# Anyone have any good mothers day ideas involving animals?



## Heffanator (Apr 19, 2005)

The question was kind of confusing but I thought getting a big print of a pretty picture of kitty, and putting it in a frame. My mom worships her Miss Kitty, and since she doesn't have long with us, I thought it may be a good idea. 

Any more suggestions? I may need something more! 

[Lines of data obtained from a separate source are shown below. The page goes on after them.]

/-- One ST 2110 receiver pair (R103–R121). -/
structure Receiver where
  /-- R104, R110: accepted video sequence numbers, from the previous frame's marker onwards -/
  seen : List Nat := []
  /-- R110: the markers met, highest sequence number first, each once -/
  markers : List Marker := []
  /-- R112: the chroma of even pixels received for frames not yet committed: (slot, row, column) packed as a key -/
  chroma : List (Nat × (Nat × Nat)) := []
  /-- R107: the timestamps of the frames last counted as unmatched, newest first -/
  missTs : List Word := []
  /-- R104: accepted audio sequence numbers, extended; the highest -/
  aSeen : List Nat := []
  aHigh : Option Nat := none
  /-- R121: the 24-bit envelope -/
  env : Nat := 0
  /-- R120: least and greatest lag of the running second -/
  lag : Option (Int × Int) := none
  /-- R104: for each path in use, 2 for audio plus 1 for B, FRC of its last matching packet, or of the path's coming into use; a
  path judged silent has none until its next packet -/
  heardAt : List (Nat × Nat) := []
  /-- R120: FRC of the last accepted audio packet, of the end of the last gap, or of the enabling -/
  aAt : Nat := 0
deriving DecidableEq, Repr

/-- The progress of a scan through one canvas frame: the raster's (R123–R126) or a preview's (R129). -/
structure Scan where
  /-- a frame runs, and the epoch whose canvas frame it fetches -/
  run : Bool := false
  frame : Epoch := 0
  /-- FRC of the frame start -/
  start : Nat := 0
  /-- next active pixel: line and column -/
  line : Nat := 0
  col : Nat := 0
  /-- every active pixel has been pushed -/
  done : Bool := false
  /-- R124: lines fetched from DRAM and not yet past, with the pixels fetched -/
  fetched : List (Nat × List (List Nat)) := []
  /-- R125: the components last pushed in this frame -/
  last : Option (List Nat) := none
  /-- R126: FRC at which a hold began -/
  hold : Option Nat := none
  /-- R126: FRC from which the raster catches up, and the position that it held until then, blanking included -/
  catchUp : Option (Nat × Nat) := none
  /-- elements gathered for the record being built (R143: REC_ELEMS) and the records pushed in this frame -/
  part : List (List Nat) := []
  seq : Nat := 0
  /-- R126, R148: every active pixel has been pushed, and EOF waits for a line in the source FIFO -/
  eofWait : Bool := false
deriving DecidableEq, Repr

/-- INGEST and RASTER. -/
structure IngestSt where
  rx : List (Nat × Receiver) := []
  raster : Scan := {}
  /-- R126: the frame ended without its last active pixels -/
  abandoned : Bool := false
  /-- R119: the delay in effect for the frame being fetched is read at the boundary -/
  preview : List (Nat × Scan) := []
  /-- R130: previews: HPD level and link trained -/
  hpd : List (Nat × Bool) := []
  trained : List (Nat × Bool) := []
  /-- R134: the lane count trained, as PVn_CTRL.LANES codes it -/
  lanes : List (Nat × Nat) := []
  /-- R135: an AUX transaction runs -/
  auxBusy : List (Nat × Bool) := []
deriving DecidableEq, Repr

/-! ## Render engines and Kennel (05) -/

/-- R146: a record. A PIXELS payload is kept as its bytes, components little-endian. -/
structure Rec where
  kind : Nat
  ncomp : Nat
  count : Nat
  x : Nat
  y : Nat
  tag : Nat
  seq : Nat
  payload : Bytes
deriving DecidableEq, Repr

/-- R142: a node descriptor. -/
structure Node where
  op : Nat
  prio : Nat
  ordered : Bool
  flow : Nat
  engMask : Nat
  in0 : Nat
  in1 : Nat
  out0 : Nat
  out1 : Nat
  tabOff : Nat
  tabLen : Nat
  paramBase : Nat
  paramCnt : Nat
  /-- the 40 bytes of operation fields, at descriptor offset 0x18 -/
  opf : Bytes
deriving DecidableEq, Repr

/-- R143: a FIFO descriptor. -/
structure FifoDesc where
  base : Nat
  lines : Nat
  recElems : Nat
  sink : Bool
  window : Bool
  cut : Bool
  win : Nat
  target : Nat
  hwm : Nat
deriving DecidableEq, Repr

/-- R141: a graph as Kennel holds it: its tables and the table image. -/
structure Graph where
  nodes : List Node
  fifos : List FifoDesc
  flows : Nat
  gen : Word
  table : Bytes
  /-- R149: for each node, the lines of the largest output of one grain in each of its output FIFOs -/
  reserve : List Nat
  /-- R470, class 1: the KNL_GRAPH_LEN bytes of the image -/
  image : Bytes := []
deriving DecidableEq, Repr

/-- R148: the contents of one FIFO: the records held (published and not released), the index in the frame of the first of
them, the index of the next record a grain takes, and the lines reserved for running grains (R149). -/
structure Fifo where
  recs : List Rec := []
  head : Nat := 0
  taken : Nat := 0
  reserved : Nat := 0
  /-- R148: the write and read pointers, in lines, modulo 2 × LINES; their difference is the number of lines held -/
  wp : Nat := 0
  rp : Nat := 0
  /-- indices below `taken` whose grains have completed, not yet released -/
  finished : List Nat := []
  /-- EOF has been written, and has been consumed -/
  eof : Bool := false
  eofTaken : Bool := false
  /-- FRC since which the FIFO has been full -/
  fullSince : Option Nat := none
deriving DecidableEq, Repr

/-- R152: a grain: a node applied to input records (their indices in the frame), or the i-th record of a source. -/
structure Grain where
  node : Nat
  /-- indices of the records it takes on IN0 and IN1; for a source, the record number -/
  ins : List Nat
  /-- R157: its sequence number in the node -/
  seq : Nat
  /-- FRC at which it became ready, and at which it was dispatched -/
  readyAt : Nat
  startAt : Nat := 0
  /-- R150: its inputs that are not whole, or were not when its cycles were last counted -/
  late : List Nat := []
  /-- R178, R179: FRC up to which its running and stalled cycles have been counted -/
  countedAt : Nat := 0
deriving DecidableEq, Repr

/-- R137, R154–R156: one render engine. -/
structure Engine where
  running : Option Grain := none
  asleep : Bool := false
  sleepAt : Nat := 0
  lastNode : Option Nat := none
  frameGrains : Nat := 0
  /-- running and stalled cycles of the frame so far, for REn_LOAD -/
  cycles : Nat := 0
  /-- R162: given no grains until RESTART -/
  held : Bool := false
deriving DecidableEq, Repr

/-- What a node keeps within a frame: grains formed and finished, completed grains that wait for earlier ones (R157) with the
cycle of their completion and their records (for an ordered CHECKSUM_RECT, the input records), how many are through, whether it has
forwarded EOF, the input rows of a vertical SCALE with their indices in the FIFO, how many records of it those were looked for in,
and the output rows emitted, and the running CRCs of CHECKSUM_RECT by window: next row and CRC state (none: uncomputed for the
frame). -/
structure NodeRun where
  formed : Nat := 0
  finished : Nat := 0
  released : Nat := 0
  waiting : List (Nat × (Nat × List Rec × List Rec)) := []
  eofDone : Bool := false
  rows : List Rec := []
  rowIdx : List Nat := []
  seen : Nat := 0
  emitted : Nat := 0
  crc : List (Nat × Option (Nat × Nat)) := []
deriving DecidableEq, Repr

/-- R144: the strobed graph after validation: its tables, or the code and index of its first failure. -/
inductive GraphLoad
  | bad (code index : Nat)
  | good (g : Graph)
deriving DecidableEq, Repr

/-- KENNEL and RE0–RE15. -/
structure KennelSt where
  /-- the live graph -/
  graph : Option Graph := none
  /-- R145: the strobed graph: its tables, or the code and index of its first failure; whether its copy has finished -/
  next : Option GraphLoad := none
  copied : Bool := false
  /-- R158: a frame runs; its epoch; FRC of its boundary -/
  run : Bool := false
  epoch : Epoch := 0
  start : Nat := 0
  /-- R159: complete, or dropped, the frame of that epoch -/
  complete : Bool := false
  dropped : Bool := false
  fifos : List (Nat × Fifo) := []
  ready : List Grain := []
  engines : List (Nat × Engine) := []
  nodes : List (Nat × NodeRun) := []
  /-- R164: graph parameters, live and pending, and the words written since the last copy -/
  params : List (Nat × Word) := []
  pendParams : List (Nat × Word) := []
  dirty : List Nat := []
  /-- KNL_INFLIGHT: most grains in flight since a write -/
  mostInFlight : Nat := 0
  /-- KNL_WAITSUMp: waiting cycles below its unit of 1,024, by priority -/
  waitRem : List (Nat × Nat) := []
deriving DecidableEq, Repr

/-! ## Calibration (06) -/

/-- A CALIB command that runs (R197): a COPY, or a COMMIT with its target epoch, whether its validation has finished, and the
ring index that waits for it when it came as a descriptor. -/
inductive CalibRun
  | copy
  | commit (target : Option Epoch) (validated : Bool)
deriving DecidableEq, Repr

/-- CALIB (R181–R201). -/
structure CalibSt where
  /-- R181: VALID, and BANK (true is B) -/
  valid : Bool := false
  bankB : Bool := false
  run : Option CalibRun := none
  /-- ring and command index of the descriptor that issued the running command -/
  owner : Option (Nat × Nat) := none
  /-- R190: latest report of a tile: temperature and epoch; tiles that have reported since the bank became live -/
  report : List (Nat × (Int × Epoch)) := []
  since : List Nat := []
  /-- R190: T_u of a tile, where it differs from T_FALLBACK; tiles that are not stale -/
  used : List (Nat × Int) := []
  fresh : List Nat := []
  /-- R191: live and pending G_c of a tile -/
  gain : List (Nat × (Nat × Nat × Nat)) := []
  nextGain : List (Nat × (Nat × Nat × Nat)) := []
  /-- R193: live and pending P_z, by zone, where they differ from 65,536 -/
  power : List (Nat × Nat) := []
  nextPower : List (Nat × Nat) := []
  /-- R195: gain work after a frame: whether the frame completed; none when no work is due. Whether it has finished -/
  work : Option Bool := none
  ready : Bool := false
  /-- R192: the sums of the frame being rendered, and of the last completed one -/
  sum : List (Nat × Nat) := []
  lastSum : List (Nat × Nat) := []
  /-- R194: epoch of the last write of CALIB_SAFE_INz; S′_z; zones whose input is stale -/
  safeAt : List (Nat × Epoch) := []
  safe : List (Nat × Nat) := []
  safeStale : List Nat := []
  /-- R195: g_z, where it differs from 65,536 -/
  gz : List (Nat × Nat) := []
  /-- R200: pending self-calibration coefficients, by register offset; class 1 values whose boundary has passed -/
  scPend : List (Nat × Word) := []
  scDue : List Nat := []
deriving DecidableEq, Repr


/-! ## Drive plans (07) -/

/-- PLAN (R216–R228). -/
structure PlanSt where
  /-- R216: layouts that fail the fit check: node index and layout -/
  fitFail : List (Nat × Nat) := []
  /-- R223, R224: plans sent with a flag: tile, epoch, SNIFF, SHOWDET -/
  flagged : List (Nat × (Epoch × Bool × Bool)) := []
  /-- R224: the mask epoch of a tile -/
  maskEpoch : List (Nat × Epoch) := []
  /-- R225: the epochs that a tile's REPORTs say it latched: tile and epoch -/
  latched : List (Nat × Epoch) := []
  /-- R228: a CLEAR runs -/
  clearing : Bool := false
deriving DecidableEq, Repr


/-! ## Vocon (08) -/

/-- One tile's plan of one epoch in staging (R246–R253). -/
structure TilePlan where
  epoch : Epoch
  /-- R246: port of the route at the tile's first record -/
  port : Nat
  /-- R247: F as it stood at the tile's first record -/
  frag : Nat
  /-- PLAN_LEN, once the preamble is staged -/
  len : Option Nat := none
  /-- byte ranges staged: first and one past the last -/
  ranges : List (Nat × Nat) := []
  void : Bool := false
  /-- fragments that have become ready, and that have started on the wire -/
  ready : List Nat := []
  sent : List Nat := []
  /-- R253: fragments resent -/
  resent : Nat := 0
  /-- R238: the tile has been counted in VCN_PLAN_UNSENT_CNT for this epoch -/
  unsent : Bool := false
deriving DecidableEq, Repr

/-- A fragment in a port's queue (R247, R248). -/
structure Frag where
  tile : Nat
  epoch : Epoch
  idx : Nat
  resend : Bool
deriving DecidableEq, Repr

/-- VOCON (R232–R264). -/
structure VoconSt where
  /-- by 2 × tile + parity of the epoch -/
  plans : List (Nat × TilePlan) := []
  /-- the ports' queues: resends first, then first sends -/
  queue : List (Nat × List Frag) := []
  /-- R237, R238: frames sent, by (DST_ID, EPOCH) packed as DST_ID × 2³² + EPOCH -/
  seq : List (Nat × Nat) := []
  /-- R249: epochs whose resend window is open, with T; R250: void epochs, newest first -/
  windows : List (Epoch × Int) := []
  voids : List Epoch := []
  /-- R242: the key slot last applied with AUTH ≠ 0, and how often it had been loaded then -/
  slot : Option (Nat × Nat) := none
  /-- R256: the HEALTH bytes that a tile has last reported, for the host, unread -/
  health : List (Nat × Bytes) := []
  /-- R87: the TS32 of a tile's last frame and the LATCH_TS32 of its last REPORT, each extended to local time in ns at its arrival -/
  stamps : List (Nat × Int) := []
  latches : List (Nat × Int) := []
deriving DecidableEq, Repr


/-! ## HEEL and verification (09) -/

/-- The HEEL of one render epoch (R268–R274). Times are local time in units of 2⁻¹⁶ ns. -/
structure HeelEp where
  epoch : Epoch
  t : Int
  /-- the next copy to send; 3 when none is left -/
  copy : Nat := 0
  /-- R270: copies whose scheduled time a forward step has carried local time past -/
  passed : List Nat := []
  missed : Bool := false
  void : Bool := false
  apply : Bool := false
  gen : Word := 0
  /-- R283: the frame period less the offset in T, in ns -/
  room : Nat := 0
deriving DecidableEq, Repr

/-- R283: one bank of verification: its epoch, whether it is open, whether VER_CTRL.EN stood at its boundary, the expected CRCs
by window, the windows compared, exempted and uncomputed, and how many mismatched. -/
structure VerBank where
  epoch : Epoch := 0
  opened : Bool := false
  expected : List (Nat × Word) := []
  compared : List Nat := []
  kept : List Nat := []
  bad : Nat := 0
  uncomputed : List Nat := []
  /-- R285: foreign entries counted: tile and window -/
  foreign : List (Nat × Nat) := []
deriving DecidableEq, Repr

/-- HEEL and the check windows. -/
structure HeelSt where
  /-- R268: the epochs whose T is fixed and not yet past, newest first -/
  eps : List HeelEp := []
  /-- R283: the banks, by parity of the epoch -/
  banks : List (Nat × VerBank) := []
deriving DecidableEq, Repr


/-! ## Fixture output (10) -/

/-- One source of an input universe (R305, R306, R310). -/
structure SacnSource where
  /-- the CID; 2¹²⁸ + p for the DMX input of port p -/
  cid : Nat
  prio : Nat
  seq : Nat
  /-- the START code and the slots that take part in the merge; empty while none do -/
  data : Bytes
  /-- R306: data held for a synchronisation address -/
  held : Option (Nat × Bytes) := none
  /-- order of arrival of its latest accepted packet -/
  order : Nat
deriving DecidableEq, Repr

/-- What a port's RDM transaction waits for (R312): the packet it must come behind, a response, or the time of a broadcast. -/
inductive Rdm | none | queued | response (discovery : Bool) | broadcast
deriving DecidableEq, Repr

Here are two pics I really like that I may use.
http://img.photobucket.com/albums/v103/heffanator/Animals/Pictures101.jpg 

http://img.photobucket.com/albums/v103/heffanator/Animals/Pictures059.jpg


----------



## Meggies Mum (Apr 28, 2005)

great gift idea, If you want some other ideas involving your fave photo, most photo centres can do fotos on mugs, mouse pads etc.I am one of those mum's who loves having my first cuppa of the day in my golden retriever mug!


----------



## Coopersmum (Apr 13, 2005)

Hi, do you have a lot of pictures of Miss Kitty, if so you could make a life story book about her, starting with the earliest picture you have and adding little thoughts and stories along the way and adding her pictures at her different stages in her life??


----------



## Meggies Mum (Apr 28, 2005)

just thought I'd say _*happy mothers day*_ to all the mums out there...


----------



## Heffanator (Apr 19, 2005)

aww! thanks! I don't have human children but I have 3 furbabies!! =)


----------



## Coopersmum (Apr 13, 2005)

We have our mothers day in March. My children made me the most disgusting cup of tea you could ever imagine and brought it up to my bed! I had to sit and drink it because they were looking at me in anticipation! I told them it was the best tea I had ever tasted


----------



## Heffanator (Apr 19, 2005)

oh gosh coopersmum that would totally suck. Oh well, you made them feel good, they really tried to make you happy, so I'd probably do the same thing too.


----------